Material for this task section start

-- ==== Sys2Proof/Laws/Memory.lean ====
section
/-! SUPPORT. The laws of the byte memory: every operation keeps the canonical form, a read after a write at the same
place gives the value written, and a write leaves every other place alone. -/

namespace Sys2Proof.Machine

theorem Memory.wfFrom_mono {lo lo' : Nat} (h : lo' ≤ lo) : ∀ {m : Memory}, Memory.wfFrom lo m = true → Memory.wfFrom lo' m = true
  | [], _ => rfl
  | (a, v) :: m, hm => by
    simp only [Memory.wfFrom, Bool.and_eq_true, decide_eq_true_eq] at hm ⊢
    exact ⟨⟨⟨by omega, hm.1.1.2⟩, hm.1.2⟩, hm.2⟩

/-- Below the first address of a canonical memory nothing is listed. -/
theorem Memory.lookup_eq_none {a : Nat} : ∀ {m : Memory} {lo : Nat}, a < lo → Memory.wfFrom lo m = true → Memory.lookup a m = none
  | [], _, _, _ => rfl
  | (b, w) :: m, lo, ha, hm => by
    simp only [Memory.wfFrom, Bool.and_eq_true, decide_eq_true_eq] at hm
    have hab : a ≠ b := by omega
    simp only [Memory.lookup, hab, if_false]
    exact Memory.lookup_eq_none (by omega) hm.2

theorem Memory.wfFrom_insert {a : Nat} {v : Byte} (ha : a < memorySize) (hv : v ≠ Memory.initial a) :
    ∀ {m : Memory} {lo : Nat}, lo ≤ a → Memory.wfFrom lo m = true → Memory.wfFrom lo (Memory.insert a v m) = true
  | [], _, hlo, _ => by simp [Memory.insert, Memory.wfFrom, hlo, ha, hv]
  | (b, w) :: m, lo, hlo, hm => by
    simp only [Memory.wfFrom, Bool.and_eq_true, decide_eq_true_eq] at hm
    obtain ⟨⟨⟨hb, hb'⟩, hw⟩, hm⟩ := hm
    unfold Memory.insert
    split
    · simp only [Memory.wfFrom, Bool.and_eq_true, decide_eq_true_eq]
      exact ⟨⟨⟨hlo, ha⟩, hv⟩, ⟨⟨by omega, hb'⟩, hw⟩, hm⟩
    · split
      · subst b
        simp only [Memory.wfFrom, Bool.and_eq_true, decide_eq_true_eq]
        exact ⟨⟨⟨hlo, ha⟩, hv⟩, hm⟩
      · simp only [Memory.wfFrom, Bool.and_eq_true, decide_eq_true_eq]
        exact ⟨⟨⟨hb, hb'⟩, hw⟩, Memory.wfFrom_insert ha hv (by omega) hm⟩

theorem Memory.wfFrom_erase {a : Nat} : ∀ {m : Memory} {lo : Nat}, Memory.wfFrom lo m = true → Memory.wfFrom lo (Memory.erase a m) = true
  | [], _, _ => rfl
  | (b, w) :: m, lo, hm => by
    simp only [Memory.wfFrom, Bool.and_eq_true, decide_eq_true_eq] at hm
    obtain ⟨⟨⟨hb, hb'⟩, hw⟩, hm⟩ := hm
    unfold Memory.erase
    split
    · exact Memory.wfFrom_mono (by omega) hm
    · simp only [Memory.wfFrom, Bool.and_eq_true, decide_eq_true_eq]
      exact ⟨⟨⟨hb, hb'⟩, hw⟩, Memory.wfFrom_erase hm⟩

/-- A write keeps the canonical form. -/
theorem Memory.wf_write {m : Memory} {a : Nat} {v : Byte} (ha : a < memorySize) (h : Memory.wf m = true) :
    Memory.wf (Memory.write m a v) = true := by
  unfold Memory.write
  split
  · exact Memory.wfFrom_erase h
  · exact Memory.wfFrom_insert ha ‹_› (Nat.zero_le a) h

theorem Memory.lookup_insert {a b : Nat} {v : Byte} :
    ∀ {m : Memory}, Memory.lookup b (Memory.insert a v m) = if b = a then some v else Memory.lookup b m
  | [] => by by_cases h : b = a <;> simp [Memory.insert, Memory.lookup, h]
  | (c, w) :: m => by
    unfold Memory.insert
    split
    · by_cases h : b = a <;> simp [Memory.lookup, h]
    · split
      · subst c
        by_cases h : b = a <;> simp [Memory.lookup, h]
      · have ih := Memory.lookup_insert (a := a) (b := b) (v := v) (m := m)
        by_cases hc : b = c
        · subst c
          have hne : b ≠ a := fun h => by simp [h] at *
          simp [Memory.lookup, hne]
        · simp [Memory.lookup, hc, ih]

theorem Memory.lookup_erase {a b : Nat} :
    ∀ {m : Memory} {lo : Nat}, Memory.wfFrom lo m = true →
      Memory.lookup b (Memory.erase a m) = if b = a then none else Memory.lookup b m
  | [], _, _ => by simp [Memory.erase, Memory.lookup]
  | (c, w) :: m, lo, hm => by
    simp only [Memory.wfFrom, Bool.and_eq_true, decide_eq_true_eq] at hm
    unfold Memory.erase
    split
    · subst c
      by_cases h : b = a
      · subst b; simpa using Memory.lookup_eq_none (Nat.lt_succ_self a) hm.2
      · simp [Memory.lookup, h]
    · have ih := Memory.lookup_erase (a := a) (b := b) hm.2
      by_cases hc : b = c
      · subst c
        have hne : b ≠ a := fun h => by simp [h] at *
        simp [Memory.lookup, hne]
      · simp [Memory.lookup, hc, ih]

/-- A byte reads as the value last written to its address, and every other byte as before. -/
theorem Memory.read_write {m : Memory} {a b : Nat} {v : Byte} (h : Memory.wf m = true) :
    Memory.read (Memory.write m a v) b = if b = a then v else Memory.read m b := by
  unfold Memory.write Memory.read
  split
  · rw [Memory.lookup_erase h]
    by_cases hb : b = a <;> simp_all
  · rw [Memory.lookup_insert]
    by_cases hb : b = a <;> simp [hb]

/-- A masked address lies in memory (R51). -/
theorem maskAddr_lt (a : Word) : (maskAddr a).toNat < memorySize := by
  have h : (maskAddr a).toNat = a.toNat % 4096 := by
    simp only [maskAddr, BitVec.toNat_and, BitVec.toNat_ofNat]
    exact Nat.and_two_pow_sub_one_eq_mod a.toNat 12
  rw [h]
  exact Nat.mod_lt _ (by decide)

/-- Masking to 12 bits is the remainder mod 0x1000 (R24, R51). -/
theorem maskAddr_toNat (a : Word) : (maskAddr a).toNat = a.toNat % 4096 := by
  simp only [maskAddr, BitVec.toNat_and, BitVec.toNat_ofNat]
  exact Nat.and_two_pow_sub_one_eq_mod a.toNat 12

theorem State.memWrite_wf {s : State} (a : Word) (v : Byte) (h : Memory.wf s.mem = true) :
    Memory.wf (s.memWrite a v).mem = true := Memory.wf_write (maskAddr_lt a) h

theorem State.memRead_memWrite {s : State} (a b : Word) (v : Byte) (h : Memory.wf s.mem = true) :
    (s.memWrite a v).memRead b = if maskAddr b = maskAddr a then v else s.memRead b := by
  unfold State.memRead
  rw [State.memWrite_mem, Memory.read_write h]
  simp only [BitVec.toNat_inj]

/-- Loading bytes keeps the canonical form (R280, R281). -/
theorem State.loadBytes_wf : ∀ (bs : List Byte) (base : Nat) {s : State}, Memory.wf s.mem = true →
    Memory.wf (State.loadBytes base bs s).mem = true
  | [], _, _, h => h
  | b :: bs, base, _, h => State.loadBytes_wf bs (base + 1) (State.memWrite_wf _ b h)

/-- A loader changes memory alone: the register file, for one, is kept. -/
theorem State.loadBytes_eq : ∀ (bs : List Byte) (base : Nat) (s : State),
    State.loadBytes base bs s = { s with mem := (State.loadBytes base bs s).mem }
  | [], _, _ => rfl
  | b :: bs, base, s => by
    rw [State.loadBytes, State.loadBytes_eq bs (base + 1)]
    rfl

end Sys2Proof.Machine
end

Material for this task section end
Material for this task section start

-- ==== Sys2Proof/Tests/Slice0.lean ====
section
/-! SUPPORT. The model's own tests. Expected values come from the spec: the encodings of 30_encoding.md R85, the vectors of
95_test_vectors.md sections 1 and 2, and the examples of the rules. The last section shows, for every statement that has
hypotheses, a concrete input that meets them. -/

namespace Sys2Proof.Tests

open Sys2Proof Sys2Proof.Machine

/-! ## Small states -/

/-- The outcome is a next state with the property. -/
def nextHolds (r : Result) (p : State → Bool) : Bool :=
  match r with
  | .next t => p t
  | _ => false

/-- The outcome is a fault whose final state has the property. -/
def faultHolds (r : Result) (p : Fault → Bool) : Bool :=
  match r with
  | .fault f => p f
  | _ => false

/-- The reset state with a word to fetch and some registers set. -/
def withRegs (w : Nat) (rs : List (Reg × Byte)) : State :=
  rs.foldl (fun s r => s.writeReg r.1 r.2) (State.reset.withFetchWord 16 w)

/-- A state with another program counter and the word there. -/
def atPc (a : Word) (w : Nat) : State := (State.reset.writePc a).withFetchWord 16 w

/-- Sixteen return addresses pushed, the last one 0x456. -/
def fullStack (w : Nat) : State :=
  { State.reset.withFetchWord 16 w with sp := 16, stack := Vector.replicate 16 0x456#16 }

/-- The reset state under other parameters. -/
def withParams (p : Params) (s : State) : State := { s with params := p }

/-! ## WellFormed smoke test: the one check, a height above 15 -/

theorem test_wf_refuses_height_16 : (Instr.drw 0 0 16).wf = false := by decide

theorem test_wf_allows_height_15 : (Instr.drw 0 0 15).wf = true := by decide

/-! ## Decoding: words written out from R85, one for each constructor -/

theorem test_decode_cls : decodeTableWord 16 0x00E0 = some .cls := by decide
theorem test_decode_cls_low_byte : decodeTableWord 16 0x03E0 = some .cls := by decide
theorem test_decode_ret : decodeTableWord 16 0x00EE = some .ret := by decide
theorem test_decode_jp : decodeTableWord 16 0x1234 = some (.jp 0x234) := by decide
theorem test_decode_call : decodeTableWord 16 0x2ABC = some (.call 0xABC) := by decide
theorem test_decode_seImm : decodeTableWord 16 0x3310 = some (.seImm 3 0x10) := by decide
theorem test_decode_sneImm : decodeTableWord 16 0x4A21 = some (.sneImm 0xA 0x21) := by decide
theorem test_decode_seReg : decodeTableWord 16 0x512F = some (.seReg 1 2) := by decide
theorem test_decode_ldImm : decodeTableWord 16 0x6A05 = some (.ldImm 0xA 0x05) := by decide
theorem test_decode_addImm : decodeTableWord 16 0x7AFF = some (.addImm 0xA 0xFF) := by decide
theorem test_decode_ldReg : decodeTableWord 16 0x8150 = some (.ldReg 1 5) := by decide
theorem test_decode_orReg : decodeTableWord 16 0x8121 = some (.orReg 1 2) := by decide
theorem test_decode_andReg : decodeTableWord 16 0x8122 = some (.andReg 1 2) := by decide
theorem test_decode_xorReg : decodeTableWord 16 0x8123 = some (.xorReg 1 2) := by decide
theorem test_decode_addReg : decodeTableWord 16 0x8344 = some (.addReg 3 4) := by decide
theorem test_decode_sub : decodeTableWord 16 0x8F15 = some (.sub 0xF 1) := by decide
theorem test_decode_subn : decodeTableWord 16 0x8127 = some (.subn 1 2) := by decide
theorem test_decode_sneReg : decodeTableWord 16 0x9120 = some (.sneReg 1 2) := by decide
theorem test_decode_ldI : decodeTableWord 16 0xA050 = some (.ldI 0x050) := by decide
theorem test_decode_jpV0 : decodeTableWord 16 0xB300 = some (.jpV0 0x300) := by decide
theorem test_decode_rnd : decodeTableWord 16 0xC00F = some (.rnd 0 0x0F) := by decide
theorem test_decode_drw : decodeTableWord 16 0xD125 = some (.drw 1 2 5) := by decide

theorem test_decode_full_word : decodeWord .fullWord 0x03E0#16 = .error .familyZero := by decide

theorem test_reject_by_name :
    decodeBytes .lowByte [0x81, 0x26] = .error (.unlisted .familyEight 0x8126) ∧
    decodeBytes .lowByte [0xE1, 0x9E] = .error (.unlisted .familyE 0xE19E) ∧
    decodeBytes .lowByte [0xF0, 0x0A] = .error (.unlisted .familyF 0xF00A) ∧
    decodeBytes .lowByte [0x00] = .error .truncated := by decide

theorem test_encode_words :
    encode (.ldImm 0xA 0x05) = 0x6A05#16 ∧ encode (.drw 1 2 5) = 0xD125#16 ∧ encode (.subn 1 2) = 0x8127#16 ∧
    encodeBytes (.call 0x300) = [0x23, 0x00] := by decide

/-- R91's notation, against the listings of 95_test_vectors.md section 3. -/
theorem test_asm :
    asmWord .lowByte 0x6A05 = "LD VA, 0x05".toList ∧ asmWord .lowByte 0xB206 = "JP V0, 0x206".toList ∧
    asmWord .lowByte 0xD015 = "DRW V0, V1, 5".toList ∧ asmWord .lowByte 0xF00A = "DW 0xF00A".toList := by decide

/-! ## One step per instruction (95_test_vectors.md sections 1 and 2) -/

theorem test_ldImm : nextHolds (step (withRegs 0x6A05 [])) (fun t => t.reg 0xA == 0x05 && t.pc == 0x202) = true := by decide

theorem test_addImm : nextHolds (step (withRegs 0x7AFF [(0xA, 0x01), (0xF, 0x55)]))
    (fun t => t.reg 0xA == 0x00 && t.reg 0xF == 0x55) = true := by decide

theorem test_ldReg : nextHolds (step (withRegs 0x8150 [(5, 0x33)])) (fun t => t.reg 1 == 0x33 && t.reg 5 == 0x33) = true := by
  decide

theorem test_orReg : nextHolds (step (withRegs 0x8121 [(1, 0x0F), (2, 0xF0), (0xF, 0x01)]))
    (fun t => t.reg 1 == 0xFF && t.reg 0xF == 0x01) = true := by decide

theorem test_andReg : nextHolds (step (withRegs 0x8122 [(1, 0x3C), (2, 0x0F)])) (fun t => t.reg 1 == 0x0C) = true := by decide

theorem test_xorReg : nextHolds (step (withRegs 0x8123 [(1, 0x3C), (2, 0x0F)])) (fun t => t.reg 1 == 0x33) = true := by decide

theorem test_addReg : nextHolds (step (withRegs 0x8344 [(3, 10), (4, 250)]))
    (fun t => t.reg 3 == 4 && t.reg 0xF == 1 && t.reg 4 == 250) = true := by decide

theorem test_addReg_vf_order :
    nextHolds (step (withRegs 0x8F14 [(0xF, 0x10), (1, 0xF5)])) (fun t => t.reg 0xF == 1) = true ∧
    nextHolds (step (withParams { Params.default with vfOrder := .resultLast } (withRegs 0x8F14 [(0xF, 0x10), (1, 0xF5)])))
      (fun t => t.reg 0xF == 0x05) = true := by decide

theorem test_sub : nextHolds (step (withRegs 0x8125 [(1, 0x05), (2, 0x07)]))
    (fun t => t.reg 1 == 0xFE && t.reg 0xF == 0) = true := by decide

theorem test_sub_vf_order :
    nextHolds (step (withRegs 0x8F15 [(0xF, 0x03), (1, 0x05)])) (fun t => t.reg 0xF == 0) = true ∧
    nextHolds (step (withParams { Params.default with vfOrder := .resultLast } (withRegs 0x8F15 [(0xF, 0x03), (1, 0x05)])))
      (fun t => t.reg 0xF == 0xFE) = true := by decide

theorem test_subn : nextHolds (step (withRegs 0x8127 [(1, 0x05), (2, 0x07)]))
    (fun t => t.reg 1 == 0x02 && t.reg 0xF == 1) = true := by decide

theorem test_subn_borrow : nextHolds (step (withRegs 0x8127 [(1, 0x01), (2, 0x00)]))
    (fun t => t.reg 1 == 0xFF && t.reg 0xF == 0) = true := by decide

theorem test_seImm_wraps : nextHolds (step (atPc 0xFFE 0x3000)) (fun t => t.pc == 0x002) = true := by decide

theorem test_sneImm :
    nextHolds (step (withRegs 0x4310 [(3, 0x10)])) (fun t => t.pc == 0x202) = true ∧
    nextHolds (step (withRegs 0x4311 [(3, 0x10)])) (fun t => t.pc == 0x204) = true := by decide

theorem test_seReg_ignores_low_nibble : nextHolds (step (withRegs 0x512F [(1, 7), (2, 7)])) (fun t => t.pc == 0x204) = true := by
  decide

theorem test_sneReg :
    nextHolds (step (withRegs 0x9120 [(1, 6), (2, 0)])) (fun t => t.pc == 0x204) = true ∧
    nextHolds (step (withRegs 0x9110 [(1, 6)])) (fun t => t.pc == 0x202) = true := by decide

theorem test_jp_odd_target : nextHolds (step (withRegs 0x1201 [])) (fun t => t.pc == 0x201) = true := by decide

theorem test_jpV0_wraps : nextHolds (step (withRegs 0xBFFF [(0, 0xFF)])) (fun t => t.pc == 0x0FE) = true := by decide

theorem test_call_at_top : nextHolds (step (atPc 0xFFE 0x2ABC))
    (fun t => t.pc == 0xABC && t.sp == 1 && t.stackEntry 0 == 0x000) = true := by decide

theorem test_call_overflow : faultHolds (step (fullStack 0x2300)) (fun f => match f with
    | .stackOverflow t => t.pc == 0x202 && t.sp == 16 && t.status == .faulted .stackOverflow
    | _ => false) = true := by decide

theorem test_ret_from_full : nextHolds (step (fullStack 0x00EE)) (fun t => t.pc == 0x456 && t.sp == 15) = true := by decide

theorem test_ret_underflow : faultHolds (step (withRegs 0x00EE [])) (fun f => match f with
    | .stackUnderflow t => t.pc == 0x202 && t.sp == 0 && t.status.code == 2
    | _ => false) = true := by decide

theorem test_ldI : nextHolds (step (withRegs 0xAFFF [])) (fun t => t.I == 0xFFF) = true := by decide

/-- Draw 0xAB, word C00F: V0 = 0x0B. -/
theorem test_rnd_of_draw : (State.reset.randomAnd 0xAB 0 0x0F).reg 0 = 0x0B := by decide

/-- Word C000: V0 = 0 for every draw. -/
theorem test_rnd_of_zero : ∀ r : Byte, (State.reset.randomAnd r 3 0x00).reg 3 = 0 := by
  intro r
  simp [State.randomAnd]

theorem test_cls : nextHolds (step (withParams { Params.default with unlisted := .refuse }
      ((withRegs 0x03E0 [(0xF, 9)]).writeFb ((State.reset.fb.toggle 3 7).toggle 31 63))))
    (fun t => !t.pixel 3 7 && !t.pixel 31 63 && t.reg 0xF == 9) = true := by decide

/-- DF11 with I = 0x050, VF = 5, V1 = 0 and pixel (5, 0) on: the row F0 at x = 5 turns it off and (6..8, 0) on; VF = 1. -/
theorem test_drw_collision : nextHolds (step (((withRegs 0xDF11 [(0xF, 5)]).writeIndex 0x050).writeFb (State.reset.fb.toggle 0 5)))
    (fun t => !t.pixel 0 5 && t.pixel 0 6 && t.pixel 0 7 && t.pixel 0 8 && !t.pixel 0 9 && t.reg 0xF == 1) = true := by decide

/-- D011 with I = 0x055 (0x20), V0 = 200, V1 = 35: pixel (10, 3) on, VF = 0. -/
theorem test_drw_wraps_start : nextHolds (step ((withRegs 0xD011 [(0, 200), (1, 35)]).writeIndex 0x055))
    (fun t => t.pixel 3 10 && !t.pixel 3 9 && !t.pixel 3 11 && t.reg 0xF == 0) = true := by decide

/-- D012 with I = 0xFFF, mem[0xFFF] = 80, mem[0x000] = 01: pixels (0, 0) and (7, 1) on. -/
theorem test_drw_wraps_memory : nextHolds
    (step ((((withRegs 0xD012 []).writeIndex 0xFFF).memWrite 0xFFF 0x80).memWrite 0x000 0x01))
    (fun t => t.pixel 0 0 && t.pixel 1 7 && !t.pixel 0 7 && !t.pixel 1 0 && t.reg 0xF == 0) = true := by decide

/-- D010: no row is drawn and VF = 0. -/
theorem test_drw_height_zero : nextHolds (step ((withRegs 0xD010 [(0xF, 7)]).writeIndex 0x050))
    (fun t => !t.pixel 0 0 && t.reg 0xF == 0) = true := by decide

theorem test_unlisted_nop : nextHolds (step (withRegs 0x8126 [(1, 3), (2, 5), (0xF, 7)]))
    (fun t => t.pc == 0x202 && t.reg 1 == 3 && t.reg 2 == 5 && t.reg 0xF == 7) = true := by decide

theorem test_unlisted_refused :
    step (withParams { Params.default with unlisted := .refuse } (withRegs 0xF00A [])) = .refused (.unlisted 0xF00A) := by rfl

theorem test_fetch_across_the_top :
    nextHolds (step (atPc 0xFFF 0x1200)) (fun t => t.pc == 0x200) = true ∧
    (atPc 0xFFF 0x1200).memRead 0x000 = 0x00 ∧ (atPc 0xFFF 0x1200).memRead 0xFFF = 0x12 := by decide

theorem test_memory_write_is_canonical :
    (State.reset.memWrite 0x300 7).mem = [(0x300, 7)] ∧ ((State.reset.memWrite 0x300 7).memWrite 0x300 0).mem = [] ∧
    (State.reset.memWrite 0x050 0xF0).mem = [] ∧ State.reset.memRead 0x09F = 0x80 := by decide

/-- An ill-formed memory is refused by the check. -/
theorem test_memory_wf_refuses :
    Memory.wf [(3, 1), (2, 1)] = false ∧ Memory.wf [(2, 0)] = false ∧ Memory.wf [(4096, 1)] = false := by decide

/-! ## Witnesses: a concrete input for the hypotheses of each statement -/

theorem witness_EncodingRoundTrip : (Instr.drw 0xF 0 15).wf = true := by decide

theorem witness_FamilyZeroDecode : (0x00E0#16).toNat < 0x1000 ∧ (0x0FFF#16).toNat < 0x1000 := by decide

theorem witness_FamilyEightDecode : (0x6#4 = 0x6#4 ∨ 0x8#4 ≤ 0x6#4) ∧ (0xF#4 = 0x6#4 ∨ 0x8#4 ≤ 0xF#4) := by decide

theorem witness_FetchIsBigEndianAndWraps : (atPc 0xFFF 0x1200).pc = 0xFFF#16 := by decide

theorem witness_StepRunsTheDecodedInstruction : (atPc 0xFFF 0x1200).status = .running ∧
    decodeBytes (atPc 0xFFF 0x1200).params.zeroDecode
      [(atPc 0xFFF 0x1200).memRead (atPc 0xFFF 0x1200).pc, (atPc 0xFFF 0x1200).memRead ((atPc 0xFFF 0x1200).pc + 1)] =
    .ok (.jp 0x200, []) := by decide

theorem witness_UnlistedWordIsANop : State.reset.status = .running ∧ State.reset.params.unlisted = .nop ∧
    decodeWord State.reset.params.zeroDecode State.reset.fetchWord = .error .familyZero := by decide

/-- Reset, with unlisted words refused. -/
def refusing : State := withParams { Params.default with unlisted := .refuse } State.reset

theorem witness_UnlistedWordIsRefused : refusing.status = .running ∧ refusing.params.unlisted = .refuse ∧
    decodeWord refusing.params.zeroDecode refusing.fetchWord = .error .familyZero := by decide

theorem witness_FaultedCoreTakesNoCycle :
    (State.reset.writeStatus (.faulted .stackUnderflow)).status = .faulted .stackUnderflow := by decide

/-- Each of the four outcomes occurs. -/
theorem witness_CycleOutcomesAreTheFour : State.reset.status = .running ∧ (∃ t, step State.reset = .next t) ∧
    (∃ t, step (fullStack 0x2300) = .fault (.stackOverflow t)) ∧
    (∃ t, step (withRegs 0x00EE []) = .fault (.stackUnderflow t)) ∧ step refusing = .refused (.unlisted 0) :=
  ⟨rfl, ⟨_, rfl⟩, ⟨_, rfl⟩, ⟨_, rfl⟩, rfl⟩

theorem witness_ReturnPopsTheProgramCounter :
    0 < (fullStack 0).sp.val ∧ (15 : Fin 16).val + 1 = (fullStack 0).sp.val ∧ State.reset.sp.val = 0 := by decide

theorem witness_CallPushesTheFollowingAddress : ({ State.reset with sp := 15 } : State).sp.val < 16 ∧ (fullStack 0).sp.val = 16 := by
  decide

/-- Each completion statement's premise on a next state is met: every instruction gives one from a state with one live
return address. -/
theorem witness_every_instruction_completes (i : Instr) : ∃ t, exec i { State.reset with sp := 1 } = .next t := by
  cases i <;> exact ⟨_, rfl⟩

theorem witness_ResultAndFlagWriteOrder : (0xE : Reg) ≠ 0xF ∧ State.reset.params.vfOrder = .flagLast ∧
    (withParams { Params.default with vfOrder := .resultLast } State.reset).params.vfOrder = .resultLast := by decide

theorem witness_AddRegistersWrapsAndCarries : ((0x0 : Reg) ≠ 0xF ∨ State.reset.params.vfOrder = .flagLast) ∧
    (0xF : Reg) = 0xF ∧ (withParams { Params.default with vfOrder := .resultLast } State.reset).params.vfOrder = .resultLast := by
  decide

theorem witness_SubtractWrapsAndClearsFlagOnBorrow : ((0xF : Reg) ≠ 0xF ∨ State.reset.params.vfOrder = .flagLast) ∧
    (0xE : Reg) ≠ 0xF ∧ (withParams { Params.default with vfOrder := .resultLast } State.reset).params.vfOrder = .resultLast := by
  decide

Material for this task section end

**Exercise**. Copy the records above exactly, beginning at the line that contains "Small states -/" and stopping after the line that contains "registers set. -/".

**Task answer**.
/-! ## Small states -/

/-- The outcome is a next state with the property. -/
def nextHolds (r : Result) (p : State → Bool) : Bool :=
  match r with
  | .next t => p t
  | _ => false

/-- The outcome is a fault whose final state has the property. -/
def faultHolds (r : Result) (p : Fault → Bool) : Bool :=
  match r with
  | .fault f => p f
  | _ => false

/-- The reset state with a word to fetch and some registers set. -/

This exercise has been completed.